▶ _Assigned task_:
When the string "KeyBank" occurs in a line of the records, show that line.
---*---
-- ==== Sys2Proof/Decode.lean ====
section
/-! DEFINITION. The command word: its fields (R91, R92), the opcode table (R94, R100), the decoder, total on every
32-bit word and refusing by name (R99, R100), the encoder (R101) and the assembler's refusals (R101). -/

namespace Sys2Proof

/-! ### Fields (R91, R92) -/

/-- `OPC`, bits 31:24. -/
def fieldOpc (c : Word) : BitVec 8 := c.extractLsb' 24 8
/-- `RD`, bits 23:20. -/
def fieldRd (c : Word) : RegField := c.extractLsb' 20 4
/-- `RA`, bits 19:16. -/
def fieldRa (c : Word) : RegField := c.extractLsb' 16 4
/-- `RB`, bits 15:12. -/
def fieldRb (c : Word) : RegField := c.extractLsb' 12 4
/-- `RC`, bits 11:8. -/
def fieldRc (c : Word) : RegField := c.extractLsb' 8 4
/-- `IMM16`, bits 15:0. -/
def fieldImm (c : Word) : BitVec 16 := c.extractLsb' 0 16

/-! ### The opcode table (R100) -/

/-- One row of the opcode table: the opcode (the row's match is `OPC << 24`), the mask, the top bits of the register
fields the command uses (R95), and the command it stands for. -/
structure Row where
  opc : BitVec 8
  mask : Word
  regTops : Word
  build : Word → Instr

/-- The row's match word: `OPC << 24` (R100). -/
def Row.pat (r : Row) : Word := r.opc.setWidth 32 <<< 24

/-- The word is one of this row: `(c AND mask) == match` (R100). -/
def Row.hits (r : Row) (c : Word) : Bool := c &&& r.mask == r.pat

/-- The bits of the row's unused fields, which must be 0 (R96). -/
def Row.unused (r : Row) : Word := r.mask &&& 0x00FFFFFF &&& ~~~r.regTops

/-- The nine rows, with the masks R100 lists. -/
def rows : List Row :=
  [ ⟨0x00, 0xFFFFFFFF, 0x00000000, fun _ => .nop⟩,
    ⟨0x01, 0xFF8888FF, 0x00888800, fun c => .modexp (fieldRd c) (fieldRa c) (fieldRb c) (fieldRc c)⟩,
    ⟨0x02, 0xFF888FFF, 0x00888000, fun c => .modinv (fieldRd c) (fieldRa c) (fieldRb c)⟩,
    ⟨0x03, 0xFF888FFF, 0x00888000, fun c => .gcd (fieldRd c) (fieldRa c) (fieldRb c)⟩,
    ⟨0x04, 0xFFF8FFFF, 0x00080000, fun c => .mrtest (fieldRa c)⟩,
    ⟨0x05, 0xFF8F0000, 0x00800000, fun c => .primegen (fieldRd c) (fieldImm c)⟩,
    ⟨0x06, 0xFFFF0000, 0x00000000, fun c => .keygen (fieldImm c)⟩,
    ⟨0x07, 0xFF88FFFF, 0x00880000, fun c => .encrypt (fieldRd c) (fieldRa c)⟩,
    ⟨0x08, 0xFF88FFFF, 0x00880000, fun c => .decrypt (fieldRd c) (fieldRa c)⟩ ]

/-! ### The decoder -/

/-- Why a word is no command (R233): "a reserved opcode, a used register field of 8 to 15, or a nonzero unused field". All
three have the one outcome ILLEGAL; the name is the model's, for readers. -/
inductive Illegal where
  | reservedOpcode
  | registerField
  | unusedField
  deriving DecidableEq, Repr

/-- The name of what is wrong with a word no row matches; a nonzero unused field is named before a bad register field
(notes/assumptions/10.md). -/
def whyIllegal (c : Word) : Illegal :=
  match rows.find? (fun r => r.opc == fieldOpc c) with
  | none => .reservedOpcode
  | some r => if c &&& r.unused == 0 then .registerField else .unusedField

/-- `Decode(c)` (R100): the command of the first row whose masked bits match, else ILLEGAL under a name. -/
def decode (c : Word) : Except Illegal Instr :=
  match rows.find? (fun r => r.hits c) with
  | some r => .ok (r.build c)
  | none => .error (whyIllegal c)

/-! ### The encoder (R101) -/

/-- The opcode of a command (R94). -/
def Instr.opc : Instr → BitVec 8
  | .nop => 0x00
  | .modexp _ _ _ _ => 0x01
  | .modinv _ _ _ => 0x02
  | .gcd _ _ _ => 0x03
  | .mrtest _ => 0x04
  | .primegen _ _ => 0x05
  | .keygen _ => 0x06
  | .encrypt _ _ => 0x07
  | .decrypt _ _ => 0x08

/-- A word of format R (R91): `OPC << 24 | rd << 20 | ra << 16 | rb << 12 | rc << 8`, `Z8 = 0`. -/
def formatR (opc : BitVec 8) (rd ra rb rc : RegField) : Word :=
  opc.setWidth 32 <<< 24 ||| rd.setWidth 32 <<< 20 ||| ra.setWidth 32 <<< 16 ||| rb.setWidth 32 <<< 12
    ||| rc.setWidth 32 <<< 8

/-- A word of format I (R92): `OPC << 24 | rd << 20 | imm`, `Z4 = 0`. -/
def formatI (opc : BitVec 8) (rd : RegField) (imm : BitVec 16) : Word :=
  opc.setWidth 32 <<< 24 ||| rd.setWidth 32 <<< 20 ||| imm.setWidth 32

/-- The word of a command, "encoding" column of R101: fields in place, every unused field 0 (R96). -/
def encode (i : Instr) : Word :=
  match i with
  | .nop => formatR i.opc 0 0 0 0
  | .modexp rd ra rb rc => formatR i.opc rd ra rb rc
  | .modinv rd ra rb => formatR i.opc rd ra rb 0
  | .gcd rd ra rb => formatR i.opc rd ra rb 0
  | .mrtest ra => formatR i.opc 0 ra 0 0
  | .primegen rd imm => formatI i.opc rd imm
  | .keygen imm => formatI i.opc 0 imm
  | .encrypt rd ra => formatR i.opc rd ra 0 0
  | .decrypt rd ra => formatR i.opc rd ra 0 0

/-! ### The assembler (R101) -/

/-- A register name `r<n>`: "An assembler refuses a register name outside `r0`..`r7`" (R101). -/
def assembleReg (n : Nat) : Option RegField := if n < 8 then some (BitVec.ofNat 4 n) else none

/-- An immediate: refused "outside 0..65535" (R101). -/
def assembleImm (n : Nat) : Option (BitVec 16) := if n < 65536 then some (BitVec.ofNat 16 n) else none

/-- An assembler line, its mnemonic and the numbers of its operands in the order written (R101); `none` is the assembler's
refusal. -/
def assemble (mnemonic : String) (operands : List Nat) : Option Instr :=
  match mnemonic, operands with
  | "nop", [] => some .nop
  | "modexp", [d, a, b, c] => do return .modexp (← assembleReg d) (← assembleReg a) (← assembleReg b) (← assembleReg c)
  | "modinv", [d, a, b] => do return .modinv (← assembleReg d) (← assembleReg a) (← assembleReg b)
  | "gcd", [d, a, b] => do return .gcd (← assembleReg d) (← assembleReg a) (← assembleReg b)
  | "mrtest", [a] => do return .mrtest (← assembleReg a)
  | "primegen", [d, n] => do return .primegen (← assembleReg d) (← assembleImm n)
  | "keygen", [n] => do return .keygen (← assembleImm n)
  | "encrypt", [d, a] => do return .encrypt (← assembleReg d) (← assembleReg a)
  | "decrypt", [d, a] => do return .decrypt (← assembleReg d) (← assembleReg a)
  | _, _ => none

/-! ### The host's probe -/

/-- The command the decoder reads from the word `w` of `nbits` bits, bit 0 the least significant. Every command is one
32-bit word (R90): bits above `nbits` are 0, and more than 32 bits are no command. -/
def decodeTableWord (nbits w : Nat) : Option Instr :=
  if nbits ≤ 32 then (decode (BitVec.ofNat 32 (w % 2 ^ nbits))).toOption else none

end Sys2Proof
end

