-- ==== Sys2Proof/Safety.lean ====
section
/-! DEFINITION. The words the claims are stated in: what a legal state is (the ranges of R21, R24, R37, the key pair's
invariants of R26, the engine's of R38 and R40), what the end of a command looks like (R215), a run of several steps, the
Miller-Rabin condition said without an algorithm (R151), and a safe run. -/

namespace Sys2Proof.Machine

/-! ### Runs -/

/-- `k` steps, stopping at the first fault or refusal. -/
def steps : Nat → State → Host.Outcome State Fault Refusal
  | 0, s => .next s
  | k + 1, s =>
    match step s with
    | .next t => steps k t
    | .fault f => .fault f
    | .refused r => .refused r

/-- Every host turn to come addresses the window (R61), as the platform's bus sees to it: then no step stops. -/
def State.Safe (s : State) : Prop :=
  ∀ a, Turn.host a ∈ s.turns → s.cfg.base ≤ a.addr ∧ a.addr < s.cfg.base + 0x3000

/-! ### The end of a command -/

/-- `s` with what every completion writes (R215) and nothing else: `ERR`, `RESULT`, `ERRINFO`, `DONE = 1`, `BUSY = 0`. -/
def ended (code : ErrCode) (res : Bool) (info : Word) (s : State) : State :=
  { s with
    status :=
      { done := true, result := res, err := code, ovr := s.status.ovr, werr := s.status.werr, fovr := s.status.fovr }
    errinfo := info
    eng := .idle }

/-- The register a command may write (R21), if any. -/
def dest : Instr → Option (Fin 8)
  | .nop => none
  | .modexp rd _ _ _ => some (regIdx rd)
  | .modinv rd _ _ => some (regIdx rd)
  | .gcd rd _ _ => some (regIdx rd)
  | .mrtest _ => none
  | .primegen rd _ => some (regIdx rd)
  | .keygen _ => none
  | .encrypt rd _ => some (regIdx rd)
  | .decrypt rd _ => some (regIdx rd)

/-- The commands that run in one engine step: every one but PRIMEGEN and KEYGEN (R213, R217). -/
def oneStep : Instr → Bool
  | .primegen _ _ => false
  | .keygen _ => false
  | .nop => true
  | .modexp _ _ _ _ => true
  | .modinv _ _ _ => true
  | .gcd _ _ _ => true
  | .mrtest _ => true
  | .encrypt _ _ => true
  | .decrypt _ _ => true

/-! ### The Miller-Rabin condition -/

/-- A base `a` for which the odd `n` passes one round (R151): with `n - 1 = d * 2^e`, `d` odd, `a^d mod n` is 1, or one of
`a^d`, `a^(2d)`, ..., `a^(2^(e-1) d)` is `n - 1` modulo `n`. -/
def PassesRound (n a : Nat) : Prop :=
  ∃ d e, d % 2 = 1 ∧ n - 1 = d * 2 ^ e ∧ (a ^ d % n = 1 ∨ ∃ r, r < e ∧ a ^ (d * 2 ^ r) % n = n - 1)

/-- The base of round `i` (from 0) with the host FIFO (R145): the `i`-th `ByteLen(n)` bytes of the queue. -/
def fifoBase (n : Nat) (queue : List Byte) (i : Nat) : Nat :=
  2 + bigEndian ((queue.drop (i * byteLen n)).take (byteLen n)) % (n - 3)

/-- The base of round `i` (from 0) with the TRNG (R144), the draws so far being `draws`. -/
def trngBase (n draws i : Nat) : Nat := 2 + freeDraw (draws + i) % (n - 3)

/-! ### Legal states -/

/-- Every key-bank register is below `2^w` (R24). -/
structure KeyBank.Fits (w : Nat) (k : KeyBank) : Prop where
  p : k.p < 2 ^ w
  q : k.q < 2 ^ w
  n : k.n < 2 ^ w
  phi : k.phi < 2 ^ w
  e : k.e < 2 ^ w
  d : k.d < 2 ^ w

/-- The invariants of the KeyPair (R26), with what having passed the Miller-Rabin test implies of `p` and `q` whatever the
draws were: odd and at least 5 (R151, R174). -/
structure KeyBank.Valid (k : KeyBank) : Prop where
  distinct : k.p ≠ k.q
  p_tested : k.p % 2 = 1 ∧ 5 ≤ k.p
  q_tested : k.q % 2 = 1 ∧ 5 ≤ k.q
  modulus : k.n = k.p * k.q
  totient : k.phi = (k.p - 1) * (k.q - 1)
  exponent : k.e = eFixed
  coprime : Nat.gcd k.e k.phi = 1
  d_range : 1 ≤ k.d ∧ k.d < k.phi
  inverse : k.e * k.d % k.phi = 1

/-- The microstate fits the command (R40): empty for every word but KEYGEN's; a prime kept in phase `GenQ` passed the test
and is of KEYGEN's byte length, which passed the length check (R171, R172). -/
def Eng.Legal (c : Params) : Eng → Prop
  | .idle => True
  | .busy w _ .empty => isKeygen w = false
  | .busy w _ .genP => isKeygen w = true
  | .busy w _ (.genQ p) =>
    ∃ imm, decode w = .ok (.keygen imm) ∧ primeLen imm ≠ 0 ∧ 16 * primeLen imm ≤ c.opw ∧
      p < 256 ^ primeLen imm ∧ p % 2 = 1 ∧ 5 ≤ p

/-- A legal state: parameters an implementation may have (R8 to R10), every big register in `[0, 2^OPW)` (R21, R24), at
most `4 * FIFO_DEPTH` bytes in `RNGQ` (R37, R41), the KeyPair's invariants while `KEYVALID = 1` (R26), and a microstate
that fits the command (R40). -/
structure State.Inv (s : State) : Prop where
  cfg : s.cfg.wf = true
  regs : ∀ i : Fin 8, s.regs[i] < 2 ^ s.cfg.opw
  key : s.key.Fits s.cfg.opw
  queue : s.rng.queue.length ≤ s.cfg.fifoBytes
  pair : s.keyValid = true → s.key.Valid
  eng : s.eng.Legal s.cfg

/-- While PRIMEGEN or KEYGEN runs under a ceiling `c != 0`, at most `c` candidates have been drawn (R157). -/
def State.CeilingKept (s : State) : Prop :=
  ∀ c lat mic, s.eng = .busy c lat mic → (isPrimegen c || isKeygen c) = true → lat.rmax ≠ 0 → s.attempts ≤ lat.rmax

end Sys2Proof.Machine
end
---*---
▶ _Exercise output_:
structure KeyBank.Fits (w : Nat) (k : KeyBank) : Prop where
structure KeyBank.Valid (k : KeyBank) : Prop where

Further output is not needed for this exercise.